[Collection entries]
++++++++++

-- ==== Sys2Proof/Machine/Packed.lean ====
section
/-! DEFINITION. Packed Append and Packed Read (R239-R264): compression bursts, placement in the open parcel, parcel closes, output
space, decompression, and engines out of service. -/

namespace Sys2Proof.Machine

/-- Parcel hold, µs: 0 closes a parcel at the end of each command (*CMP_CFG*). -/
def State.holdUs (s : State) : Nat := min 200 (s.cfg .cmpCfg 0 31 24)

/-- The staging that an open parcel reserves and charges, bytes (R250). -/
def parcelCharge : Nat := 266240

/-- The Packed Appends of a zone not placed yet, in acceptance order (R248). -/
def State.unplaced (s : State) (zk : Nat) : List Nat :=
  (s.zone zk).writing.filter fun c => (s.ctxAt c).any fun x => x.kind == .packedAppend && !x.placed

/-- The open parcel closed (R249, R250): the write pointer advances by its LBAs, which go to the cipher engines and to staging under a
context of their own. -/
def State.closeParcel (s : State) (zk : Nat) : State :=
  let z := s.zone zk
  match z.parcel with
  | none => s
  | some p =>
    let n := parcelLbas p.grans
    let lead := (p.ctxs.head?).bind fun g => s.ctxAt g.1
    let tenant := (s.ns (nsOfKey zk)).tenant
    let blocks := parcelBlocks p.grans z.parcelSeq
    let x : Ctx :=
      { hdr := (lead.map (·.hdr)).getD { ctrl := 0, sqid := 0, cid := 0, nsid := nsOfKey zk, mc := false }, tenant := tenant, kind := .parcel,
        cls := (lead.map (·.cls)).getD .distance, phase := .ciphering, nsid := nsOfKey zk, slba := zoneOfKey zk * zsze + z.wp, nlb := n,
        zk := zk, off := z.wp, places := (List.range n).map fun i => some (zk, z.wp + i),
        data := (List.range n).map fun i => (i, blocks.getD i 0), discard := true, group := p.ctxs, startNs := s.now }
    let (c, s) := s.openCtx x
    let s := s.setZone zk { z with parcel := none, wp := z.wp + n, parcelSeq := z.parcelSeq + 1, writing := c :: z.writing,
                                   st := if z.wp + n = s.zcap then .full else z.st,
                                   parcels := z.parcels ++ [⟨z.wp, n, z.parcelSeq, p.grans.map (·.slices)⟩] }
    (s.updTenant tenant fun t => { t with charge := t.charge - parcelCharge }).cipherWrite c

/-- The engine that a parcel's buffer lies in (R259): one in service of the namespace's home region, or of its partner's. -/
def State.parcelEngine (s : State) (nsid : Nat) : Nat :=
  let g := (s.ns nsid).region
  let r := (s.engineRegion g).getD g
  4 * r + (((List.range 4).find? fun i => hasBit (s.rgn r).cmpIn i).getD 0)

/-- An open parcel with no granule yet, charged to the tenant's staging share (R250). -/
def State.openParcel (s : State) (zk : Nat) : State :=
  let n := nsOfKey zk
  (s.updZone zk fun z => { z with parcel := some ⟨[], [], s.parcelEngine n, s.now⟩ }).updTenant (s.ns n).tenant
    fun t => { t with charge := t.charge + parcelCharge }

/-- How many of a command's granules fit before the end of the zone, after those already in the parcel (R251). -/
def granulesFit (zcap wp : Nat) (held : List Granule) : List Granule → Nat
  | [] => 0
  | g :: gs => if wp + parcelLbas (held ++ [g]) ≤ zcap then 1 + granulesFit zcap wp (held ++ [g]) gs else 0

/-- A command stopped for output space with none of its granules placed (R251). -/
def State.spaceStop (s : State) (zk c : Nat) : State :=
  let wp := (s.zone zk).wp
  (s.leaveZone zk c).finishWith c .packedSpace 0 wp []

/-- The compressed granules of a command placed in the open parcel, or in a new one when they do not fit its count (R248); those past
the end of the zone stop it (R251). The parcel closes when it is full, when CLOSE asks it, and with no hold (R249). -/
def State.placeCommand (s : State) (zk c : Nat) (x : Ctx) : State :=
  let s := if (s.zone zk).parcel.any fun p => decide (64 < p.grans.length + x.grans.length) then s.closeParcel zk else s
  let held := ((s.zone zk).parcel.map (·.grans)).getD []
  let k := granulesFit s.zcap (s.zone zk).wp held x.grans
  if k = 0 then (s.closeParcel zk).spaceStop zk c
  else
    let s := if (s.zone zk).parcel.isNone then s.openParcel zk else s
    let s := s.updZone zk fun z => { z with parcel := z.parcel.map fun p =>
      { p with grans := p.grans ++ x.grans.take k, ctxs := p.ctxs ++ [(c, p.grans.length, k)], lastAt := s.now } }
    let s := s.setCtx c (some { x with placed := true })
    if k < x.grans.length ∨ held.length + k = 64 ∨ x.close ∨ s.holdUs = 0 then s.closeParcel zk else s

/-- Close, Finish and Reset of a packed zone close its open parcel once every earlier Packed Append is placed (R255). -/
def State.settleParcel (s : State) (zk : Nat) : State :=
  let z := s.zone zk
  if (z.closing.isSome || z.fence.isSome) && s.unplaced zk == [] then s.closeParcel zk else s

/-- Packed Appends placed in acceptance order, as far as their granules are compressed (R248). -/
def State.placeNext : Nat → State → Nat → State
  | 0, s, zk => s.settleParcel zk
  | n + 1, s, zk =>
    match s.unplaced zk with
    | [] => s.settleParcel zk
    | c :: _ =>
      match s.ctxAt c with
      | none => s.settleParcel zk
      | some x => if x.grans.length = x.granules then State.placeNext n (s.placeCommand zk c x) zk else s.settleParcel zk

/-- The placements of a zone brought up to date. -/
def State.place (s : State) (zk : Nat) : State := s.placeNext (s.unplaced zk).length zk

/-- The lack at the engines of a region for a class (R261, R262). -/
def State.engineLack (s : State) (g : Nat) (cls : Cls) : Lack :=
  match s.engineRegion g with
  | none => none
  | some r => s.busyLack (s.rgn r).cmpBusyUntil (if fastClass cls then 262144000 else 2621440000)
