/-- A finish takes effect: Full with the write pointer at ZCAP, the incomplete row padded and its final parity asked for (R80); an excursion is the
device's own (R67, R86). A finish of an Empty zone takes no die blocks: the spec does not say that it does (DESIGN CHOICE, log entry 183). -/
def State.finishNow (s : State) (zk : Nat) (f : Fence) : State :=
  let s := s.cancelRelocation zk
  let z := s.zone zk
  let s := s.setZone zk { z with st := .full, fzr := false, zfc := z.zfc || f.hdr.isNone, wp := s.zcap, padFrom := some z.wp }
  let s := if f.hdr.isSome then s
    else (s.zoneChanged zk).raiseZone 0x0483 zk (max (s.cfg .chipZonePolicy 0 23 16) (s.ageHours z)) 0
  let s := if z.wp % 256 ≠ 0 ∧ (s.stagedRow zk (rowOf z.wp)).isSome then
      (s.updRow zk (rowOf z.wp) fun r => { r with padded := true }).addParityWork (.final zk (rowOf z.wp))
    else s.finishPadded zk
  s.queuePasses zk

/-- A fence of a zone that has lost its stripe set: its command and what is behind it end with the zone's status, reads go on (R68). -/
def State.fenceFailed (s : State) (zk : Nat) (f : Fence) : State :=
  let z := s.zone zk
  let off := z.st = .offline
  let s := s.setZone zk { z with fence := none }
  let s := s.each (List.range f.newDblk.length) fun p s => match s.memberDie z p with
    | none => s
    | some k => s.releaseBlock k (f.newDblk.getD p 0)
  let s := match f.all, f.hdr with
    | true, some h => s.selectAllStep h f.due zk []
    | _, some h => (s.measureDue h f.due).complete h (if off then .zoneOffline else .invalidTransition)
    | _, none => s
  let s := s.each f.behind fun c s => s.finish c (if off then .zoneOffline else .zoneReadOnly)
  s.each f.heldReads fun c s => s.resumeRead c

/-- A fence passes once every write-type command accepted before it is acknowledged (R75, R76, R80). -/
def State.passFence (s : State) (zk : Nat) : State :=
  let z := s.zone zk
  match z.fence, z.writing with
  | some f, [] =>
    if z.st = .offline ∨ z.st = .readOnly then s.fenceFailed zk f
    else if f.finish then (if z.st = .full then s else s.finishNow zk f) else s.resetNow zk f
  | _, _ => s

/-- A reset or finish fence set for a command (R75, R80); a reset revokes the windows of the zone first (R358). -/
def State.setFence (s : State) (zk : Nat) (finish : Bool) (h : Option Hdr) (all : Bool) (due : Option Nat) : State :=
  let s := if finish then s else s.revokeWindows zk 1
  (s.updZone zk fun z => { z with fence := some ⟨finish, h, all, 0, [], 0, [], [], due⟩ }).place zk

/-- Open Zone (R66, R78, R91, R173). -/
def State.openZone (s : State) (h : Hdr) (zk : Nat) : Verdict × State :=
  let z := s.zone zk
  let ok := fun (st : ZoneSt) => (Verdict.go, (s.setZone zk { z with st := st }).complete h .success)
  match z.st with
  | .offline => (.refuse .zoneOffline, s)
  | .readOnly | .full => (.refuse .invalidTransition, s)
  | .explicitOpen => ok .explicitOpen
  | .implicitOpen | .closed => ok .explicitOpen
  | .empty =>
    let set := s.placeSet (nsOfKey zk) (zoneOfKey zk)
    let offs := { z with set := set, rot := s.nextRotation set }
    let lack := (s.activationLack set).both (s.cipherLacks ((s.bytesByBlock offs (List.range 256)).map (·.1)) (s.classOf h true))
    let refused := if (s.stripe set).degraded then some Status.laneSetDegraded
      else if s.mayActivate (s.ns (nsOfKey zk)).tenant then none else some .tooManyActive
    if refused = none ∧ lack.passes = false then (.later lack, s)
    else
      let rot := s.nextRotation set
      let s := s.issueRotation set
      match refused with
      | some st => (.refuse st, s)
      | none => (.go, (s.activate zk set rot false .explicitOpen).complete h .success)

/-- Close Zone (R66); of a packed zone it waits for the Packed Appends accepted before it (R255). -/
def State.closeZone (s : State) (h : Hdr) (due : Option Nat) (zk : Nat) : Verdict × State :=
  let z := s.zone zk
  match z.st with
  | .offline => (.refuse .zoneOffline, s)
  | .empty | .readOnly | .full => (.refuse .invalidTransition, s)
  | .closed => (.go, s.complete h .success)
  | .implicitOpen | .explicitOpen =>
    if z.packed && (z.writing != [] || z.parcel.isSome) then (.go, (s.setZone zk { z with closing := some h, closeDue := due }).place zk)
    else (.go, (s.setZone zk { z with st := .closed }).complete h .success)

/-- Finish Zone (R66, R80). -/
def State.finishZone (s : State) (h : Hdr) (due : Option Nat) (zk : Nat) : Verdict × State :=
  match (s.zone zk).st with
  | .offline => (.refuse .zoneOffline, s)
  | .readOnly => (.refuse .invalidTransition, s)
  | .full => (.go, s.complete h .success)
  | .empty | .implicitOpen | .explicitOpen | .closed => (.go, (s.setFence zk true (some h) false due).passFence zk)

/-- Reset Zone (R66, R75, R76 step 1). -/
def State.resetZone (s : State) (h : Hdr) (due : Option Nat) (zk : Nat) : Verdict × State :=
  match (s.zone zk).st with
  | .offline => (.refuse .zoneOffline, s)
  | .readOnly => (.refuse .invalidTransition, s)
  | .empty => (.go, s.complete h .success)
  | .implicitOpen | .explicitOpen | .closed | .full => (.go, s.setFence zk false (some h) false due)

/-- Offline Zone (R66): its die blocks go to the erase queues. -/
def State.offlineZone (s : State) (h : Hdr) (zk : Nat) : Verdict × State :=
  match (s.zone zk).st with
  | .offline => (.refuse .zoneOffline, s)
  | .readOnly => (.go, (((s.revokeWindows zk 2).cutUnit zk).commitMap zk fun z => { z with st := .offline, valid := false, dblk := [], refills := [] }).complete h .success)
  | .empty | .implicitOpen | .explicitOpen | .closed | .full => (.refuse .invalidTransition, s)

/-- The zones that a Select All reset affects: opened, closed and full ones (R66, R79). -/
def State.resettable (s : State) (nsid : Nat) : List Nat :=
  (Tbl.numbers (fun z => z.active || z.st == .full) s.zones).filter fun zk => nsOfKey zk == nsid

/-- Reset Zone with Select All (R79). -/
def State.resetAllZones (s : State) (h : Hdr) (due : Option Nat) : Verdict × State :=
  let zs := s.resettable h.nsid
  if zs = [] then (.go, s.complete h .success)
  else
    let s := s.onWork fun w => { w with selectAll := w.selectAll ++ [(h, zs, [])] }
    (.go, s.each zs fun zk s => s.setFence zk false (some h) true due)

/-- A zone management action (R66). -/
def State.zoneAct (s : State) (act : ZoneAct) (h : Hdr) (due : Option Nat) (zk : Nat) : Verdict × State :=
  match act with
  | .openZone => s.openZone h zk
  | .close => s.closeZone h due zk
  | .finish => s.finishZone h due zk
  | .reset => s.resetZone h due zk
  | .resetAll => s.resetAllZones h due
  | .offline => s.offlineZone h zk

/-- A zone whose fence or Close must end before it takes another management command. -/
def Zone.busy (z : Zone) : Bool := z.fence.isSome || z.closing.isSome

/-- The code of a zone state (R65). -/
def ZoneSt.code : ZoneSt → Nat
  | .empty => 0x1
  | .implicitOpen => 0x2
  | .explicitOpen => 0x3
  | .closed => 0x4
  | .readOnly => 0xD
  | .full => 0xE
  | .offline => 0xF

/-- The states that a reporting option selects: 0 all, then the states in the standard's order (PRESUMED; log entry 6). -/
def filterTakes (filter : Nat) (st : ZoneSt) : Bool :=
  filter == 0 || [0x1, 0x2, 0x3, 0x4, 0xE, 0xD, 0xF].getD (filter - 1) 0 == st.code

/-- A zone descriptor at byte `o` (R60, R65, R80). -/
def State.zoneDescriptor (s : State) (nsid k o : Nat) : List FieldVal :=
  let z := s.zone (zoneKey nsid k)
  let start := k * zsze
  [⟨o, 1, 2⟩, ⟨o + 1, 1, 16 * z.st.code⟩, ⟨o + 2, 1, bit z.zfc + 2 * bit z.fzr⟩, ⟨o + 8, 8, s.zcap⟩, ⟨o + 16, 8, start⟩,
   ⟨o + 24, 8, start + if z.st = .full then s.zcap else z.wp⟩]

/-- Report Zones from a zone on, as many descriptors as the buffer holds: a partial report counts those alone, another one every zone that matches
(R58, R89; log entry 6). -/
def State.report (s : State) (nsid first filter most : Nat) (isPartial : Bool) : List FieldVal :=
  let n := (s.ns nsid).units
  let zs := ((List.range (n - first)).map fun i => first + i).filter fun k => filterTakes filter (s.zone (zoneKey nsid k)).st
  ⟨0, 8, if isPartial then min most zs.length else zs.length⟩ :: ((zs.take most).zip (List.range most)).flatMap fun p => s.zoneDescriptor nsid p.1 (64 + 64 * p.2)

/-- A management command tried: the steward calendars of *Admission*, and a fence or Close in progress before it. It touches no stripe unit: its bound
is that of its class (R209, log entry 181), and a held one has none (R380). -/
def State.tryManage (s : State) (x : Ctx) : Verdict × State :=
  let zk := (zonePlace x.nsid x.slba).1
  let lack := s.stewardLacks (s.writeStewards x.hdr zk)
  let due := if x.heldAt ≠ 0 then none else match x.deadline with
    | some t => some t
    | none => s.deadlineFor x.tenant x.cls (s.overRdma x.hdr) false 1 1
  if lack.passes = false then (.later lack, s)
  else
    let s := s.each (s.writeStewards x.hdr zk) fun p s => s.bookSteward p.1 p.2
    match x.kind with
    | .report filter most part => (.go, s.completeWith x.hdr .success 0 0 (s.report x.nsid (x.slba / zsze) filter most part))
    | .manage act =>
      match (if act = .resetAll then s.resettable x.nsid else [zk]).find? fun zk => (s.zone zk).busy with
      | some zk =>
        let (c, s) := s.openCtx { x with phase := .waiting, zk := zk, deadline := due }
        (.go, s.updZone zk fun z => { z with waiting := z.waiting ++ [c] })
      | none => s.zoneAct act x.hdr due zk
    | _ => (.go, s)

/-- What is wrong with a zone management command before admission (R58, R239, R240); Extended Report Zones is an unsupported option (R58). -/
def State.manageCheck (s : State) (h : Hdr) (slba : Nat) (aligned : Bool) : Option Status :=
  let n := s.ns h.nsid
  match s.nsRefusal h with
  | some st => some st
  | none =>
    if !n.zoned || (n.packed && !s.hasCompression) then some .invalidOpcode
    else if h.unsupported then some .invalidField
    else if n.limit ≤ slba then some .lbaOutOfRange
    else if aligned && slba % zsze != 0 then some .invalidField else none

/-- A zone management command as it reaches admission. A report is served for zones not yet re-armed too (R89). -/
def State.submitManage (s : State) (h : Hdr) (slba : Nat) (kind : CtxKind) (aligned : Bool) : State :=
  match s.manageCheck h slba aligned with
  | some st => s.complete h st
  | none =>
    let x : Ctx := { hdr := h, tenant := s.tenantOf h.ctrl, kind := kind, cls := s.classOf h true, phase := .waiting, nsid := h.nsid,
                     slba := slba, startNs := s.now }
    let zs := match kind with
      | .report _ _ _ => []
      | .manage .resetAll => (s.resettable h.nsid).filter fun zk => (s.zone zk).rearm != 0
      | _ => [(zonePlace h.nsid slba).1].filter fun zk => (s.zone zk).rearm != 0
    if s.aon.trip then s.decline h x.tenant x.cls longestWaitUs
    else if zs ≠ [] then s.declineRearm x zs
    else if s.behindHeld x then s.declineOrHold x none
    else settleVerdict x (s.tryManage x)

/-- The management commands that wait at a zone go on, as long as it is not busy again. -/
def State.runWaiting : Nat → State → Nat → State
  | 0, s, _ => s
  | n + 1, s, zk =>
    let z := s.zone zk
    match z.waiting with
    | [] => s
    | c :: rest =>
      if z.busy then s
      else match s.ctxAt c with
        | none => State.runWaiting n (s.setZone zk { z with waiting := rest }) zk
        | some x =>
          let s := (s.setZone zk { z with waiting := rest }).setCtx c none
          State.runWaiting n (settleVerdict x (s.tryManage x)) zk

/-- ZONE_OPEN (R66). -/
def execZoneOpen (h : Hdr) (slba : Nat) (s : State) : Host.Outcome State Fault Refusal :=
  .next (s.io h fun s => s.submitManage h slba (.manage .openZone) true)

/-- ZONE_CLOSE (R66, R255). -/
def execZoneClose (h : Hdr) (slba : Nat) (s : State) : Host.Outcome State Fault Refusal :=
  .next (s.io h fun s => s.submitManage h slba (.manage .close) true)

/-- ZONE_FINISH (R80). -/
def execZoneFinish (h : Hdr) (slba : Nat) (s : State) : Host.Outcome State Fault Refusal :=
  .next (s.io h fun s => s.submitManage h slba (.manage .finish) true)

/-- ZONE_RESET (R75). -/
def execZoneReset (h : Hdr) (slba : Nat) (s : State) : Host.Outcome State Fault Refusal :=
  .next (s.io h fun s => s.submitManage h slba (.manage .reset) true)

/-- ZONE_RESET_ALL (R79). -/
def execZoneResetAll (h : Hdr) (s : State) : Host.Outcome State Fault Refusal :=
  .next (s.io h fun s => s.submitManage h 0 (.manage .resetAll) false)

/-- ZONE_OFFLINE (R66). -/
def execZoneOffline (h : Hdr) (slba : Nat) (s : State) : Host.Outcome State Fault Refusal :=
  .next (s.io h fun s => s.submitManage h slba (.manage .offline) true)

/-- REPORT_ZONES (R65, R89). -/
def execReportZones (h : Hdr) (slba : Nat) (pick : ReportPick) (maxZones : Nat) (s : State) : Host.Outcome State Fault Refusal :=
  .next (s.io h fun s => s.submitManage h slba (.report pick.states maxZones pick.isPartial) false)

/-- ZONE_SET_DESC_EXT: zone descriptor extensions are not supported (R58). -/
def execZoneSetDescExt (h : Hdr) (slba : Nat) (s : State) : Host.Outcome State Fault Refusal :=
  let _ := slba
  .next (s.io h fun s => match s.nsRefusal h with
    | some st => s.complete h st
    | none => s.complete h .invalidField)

++++++++++

> _Exercise requirements_: Starting at the first line of the entries above, please extract each line up to and including the line with "def State.holdUs (s", unchanged, and add nothing.

> _Exercise result_:
-- ==== Sys2Proof/Machine/Packed.lean ====
section
/-! DEFINITION. Packed Append and Packed Read (R239-R264): compression bursts, placement in the open parcel, parcel closes, output
space, decompression, and engines out of service. -/

namespace Sys2Proof.Machine

/-- Parcel hold, µs: 0 closes a parcel at the end of each command (*CMP_CFG*). -/
def State.holdUs (s : State) : Nat := min 200 (s.cfg .cmpCfg 0 31 24)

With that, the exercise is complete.